[What is expected]
Identify, in the records below, every line where the string "Outcome" appears, and copy each such line.

··········

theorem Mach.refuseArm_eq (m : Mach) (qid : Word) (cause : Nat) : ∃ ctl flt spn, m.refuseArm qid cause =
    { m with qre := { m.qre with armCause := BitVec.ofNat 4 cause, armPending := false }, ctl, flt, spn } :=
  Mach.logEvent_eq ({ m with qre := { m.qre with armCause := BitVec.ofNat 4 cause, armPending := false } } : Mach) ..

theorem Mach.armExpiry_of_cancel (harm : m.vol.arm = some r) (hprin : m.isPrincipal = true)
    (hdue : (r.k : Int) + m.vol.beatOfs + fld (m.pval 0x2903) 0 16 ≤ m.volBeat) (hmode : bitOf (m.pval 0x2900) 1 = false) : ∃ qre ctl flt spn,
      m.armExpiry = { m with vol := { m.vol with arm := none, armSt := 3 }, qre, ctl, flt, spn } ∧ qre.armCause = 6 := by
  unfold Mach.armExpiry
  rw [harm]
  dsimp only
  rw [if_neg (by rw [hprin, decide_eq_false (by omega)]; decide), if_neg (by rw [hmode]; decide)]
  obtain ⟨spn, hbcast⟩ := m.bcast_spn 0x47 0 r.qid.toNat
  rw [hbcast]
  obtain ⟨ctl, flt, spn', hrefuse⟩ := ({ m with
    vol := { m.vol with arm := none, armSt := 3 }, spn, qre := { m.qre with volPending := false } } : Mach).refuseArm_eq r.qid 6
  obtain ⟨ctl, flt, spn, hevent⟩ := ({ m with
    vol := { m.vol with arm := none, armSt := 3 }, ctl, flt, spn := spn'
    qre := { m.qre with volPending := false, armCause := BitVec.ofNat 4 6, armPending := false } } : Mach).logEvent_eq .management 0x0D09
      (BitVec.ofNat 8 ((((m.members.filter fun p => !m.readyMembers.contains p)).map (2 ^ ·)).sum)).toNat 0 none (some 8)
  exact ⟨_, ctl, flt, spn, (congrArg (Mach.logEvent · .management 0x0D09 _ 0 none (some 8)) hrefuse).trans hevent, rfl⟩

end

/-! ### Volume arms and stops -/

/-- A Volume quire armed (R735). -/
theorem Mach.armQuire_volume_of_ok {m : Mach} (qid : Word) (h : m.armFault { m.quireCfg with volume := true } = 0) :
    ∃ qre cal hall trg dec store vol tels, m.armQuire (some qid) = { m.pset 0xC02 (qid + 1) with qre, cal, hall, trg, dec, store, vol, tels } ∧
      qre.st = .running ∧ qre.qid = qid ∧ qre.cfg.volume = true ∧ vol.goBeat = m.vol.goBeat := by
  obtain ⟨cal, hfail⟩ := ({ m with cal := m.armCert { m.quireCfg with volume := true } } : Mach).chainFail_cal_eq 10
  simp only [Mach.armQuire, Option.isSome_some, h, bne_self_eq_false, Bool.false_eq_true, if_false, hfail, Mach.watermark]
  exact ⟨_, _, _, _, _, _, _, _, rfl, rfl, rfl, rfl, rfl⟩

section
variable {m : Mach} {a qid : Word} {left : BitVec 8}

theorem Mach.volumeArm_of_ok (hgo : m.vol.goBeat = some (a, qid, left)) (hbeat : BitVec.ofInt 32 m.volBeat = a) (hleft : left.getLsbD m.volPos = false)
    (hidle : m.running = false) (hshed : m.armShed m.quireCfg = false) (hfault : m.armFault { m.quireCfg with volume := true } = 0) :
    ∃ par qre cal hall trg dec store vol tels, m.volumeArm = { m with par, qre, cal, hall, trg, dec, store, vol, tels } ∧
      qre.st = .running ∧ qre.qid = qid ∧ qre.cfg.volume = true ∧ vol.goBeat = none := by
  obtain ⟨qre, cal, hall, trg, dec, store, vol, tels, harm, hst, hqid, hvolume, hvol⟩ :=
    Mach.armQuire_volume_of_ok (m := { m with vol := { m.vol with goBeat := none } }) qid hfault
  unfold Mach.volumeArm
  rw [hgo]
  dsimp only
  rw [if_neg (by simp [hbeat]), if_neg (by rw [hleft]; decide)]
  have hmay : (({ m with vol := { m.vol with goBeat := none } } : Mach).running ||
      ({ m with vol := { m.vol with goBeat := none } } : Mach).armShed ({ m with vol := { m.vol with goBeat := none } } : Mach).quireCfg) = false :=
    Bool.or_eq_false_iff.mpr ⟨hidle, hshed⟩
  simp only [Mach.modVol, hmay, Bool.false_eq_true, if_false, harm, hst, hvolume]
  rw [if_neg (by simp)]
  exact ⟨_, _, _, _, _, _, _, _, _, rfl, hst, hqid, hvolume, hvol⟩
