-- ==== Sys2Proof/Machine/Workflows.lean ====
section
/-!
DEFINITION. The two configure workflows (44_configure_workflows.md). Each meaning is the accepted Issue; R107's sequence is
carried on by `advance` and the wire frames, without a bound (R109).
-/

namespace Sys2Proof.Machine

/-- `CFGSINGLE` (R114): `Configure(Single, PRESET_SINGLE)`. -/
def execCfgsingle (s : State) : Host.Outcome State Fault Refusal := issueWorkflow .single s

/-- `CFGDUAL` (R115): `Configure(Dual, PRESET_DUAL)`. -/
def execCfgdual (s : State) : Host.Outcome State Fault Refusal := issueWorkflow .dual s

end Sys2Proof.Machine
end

··········

[Answer to this exercise]
def execCfgsingle (s : State) : Host.Outcome State Fault Refusal := issueWorkflow .single s
def execCfgdual (s : State) : Host.Outcome State Fault Refusal := issueWorkflow .dual s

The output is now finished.